Stored items:
----------

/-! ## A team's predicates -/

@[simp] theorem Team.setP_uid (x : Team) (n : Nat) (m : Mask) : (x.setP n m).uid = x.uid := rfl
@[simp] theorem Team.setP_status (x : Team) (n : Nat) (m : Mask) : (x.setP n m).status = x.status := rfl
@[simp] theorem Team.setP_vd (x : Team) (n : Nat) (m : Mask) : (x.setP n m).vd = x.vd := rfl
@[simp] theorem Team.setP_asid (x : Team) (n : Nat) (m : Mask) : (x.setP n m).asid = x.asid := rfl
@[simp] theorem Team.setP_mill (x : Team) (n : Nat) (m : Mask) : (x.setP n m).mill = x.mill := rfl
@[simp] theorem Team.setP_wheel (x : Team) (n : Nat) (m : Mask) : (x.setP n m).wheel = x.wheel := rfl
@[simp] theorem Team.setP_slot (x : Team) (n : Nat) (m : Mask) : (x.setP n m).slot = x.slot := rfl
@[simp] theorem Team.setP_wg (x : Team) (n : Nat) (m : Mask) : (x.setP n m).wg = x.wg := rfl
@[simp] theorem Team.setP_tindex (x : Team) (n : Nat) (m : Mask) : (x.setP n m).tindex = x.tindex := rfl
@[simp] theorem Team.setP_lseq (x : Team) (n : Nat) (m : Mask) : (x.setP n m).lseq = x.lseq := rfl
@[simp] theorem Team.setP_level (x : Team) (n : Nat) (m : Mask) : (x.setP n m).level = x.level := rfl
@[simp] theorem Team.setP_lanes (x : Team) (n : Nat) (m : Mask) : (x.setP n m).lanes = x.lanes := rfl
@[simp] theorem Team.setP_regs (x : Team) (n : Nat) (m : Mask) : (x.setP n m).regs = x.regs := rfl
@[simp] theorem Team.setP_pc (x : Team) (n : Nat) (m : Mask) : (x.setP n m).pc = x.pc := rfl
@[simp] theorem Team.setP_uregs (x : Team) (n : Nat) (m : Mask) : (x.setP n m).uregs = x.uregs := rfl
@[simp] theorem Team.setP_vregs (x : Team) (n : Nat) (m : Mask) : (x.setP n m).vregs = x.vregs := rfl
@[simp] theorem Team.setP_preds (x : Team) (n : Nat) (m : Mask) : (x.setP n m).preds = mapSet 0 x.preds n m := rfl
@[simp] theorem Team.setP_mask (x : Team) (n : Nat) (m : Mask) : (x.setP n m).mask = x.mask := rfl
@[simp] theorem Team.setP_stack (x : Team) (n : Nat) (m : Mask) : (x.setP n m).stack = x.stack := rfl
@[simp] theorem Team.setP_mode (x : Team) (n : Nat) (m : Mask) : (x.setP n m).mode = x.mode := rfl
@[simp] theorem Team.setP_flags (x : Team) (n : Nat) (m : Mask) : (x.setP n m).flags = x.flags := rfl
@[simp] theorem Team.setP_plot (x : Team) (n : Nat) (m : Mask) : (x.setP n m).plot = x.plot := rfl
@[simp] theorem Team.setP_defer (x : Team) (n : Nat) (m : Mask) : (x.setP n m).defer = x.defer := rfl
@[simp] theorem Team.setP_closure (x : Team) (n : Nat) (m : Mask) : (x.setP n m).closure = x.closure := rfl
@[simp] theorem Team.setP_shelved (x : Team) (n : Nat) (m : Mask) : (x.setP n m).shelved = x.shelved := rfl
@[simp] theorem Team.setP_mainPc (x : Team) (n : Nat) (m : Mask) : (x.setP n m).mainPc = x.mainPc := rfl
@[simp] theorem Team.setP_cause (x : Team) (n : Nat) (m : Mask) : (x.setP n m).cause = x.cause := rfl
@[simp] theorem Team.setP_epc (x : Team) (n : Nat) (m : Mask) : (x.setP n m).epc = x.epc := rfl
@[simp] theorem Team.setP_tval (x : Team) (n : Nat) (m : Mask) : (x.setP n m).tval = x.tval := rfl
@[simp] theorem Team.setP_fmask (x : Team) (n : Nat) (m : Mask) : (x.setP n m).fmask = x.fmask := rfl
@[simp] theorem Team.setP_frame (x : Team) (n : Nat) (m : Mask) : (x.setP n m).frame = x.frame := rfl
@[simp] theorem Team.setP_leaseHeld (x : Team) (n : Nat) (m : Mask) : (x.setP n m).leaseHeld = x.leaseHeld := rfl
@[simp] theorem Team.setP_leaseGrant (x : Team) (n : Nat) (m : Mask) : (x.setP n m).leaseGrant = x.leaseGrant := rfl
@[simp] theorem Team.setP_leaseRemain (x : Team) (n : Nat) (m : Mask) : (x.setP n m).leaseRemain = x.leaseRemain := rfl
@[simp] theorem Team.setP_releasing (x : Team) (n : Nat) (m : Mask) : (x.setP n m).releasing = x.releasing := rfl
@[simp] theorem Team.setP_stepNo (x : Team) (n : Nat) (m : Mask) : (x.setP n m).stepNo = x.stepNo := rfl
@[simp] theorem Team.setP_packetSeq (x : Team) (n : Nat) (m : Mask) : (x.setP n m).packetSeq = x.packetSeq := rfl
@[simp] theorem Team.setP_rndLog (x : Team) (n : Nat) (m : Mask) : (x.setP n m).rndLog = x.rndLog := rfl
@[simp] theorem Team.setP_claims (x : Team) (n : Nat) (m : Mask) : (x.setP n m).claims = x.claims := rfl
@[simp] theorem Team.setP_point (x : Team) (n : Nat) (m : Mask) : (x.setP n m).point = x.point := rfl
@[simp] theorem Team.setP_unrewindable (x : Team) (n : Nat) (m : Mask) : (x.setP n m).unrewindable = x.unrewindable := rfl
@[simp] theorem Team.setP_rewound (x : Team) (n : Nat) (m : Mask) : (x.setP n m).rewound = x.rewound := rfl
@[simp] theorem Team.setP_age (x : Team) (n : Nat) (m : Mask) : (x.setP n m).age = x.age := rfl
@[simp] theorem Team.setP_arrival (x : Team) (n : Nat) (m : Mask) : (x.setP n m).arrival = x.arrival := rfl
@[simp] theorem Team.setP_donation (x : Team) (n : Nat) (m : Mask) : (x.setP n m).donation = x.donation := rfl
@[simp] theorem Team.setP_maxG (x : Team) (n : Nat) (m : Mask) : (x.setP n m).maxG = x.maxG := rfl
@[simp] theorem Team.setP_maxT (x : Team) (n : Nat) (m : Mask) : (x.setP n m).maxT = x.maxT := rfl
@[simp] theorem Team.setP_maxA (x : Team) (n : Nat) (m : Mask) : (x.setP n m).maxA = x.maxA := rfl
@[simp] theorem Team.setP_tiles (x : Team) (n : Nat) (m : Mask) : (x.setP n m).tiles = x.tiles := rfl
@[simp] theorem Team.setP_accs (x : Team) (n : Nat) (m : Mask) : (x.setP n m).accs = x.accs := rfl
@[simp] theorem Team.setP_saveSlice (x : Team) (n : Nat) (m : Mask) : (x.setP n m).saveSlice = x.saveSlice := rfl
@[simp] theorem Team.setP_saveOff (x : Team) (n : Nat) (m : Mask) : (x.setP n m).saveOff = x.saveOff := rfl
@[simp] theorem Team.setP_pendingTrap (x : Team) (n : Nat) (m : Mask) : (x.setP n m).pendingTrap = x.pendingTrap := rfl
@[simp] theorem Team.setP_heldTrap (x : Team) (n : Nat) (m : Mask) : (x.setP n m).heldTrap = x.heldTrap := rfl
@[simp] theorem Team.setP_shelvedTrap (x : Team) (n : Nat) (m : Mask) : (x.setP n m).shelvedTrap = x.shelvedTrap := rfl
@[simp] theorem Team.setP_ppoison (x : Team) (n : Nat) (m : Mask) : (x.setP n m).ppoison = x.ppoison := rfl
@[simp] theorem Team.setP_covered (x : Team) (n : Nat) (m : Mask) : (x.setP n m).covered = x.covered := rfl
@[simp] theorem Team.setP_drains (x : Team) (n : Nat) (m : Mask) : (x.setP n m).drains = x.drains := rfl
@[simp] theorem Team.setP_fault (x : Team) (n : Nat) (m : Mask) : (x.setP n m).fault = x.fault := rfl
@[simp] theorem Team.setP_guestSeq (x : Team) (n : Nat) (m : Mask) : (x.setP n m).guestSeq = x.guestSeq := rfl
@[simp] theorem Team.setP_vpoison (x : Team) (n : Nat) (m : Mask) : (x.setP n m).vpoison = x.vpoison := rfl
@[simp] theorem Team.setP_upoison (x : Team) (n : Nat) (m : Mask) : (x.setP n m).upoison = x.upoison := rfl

----------

| ACTION ITEM |
Set down no line except those from the one with "x.guestSeq := rfl" to the last line of the data, inclusive, each exactly as written.

| WRITTEN REPLY |
@[simp] theorem Team.setP_guestSeq (x : Team) (n : Nat) (m : Mask) : (x.setP n m).guestSeq = x.guestSeq := rfl
@[simp] theorem Team.setP_vpoison (x : Team) (n : Nat) (m : Mask) : (x.setP n m).vpoison = x.vpoison := rfl
@[simp] theorem Team.setP_upoison (x : Team) (n : Nat) (m : Mask) : (x.setP n m).upoison = x.upoison := rfl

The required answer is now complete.